> **What is required**: Where the material below has a line containing "s.adds := rfl", start repeating exactly, and keep going through the line containing "s.settle := rfl", with no other lines.

---------------

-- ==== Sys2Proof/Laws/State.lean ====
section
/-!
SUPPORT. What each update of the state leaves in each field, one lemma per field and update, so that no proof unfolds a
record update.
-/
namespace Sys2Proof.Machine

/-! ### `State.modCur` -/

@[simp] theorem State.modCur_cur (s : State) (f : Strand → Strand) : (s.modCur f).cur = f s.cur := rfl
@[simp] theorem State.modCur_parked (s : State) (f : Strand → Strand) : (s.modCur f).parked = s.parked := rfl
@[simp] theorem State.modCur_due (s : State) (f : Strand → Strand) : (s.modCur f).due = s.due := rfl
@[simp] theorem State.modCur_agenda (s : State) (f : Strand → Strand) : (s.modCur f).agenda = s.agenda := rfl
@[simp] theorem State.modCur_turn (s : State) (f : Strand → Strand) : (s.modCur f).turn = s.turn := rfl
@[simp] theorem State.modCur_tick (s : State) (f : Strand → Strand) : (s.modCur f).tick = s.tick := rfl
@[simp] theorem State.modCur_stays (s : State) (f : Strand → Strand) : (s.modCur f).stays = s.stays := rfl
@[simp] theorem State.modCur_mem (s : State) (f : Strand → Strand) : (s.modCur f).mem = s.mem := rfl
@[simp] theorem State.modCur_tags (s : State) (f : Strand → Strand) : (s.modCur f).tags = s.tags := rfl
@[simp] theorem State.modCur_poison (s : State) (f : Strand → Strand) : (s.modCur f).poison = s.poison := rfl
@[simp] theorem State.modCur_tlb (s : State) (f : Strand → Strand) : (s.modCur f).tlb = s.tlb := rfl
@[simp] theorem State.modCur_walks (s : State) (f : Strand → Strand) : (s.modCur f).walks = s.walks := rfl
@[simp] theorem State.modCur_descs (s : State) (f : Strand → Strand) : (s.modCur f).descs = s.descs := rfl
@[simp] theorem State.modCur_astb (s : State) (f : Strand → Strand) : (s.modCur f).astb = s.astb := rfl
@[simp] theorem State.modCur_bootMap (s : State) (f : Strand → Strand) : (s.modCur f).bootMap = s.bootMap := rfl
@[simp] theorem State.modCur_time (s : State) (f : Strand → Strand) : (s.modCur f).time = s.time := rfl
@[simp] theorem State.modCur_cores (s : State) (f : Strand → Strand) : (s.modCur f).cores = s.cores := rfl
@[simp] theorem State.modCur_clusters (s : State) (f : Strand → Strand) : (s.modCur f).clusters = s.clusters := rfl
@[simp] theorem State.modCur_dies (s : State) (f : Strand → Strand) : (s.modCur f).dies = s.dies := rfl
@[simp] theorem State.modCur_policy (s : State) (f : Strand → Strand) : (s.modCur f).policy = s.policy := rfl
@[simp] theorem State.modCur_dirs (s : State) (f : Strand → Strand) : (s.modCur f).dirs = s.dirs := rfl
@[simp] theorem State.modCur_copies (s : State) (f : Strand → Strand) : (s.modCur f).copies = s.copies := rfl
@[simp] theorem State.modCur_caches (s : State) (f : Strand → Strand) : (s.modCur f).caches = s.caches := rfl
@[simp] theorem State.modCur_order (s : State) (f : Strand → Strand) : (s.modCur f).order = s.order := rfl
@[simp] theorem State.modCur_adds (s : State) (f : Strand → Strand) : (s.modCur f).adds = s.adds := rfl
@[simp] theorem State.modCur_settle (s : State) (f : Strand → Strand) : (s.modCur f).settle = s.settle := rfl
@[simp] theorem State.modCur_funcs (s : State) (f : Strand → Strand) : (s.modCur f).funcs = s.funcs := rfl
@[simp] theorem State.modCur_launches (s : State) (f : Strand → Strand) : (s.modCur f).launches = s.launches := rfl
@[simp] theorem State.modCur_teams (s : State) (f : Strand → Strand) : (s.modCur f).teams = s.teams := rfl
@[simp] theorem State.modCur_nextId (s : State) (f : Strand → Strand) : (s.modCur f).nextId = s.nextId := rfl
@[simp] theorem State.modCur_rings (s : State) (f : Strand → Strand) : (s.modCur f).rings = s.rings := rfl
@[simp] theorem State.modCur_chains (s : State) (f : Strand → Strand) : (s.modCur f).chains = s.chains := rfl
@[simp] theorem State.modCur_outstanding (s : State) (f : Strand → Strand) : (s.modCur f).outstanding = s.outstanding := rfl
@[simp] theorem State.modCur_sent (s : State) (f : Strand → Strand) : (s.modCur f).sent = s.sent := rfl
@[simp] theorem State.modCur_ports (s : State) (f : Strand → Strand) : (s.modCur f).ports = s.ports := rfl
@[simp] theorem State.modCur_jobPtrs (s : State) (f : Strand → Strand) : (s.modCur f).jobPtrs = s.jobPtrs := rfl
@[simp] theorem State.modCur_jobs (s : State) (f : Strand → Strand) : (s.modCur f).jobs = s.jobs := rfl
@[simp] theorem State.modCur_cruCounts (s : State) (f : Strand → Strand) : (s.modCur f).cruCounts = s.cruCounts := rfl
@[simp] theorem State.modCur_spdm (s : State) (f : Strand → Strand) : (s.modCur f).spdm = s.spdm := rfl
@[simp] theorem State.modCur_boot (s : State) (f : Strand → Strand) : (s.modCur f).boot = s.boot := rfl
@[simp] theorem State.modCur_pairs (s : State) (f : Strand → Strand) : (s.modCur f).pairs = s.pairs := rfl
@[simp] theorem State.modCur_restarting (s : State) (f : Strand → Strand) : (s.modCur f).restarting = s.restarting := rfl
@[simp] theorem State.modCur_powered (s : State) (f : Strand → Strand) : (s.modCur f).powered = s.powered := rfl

---------------

> **Answer to the problem**:
@[simp] theorem State.modCur_adds (s : State) (f : Strand → Strand) : (s.modCur f).adds = s.adds := rfl
@[simp] theorem State.modCur_settle (s : State) (f : Strand → Strand) : (s.modCur f).settle = s.settle := rfl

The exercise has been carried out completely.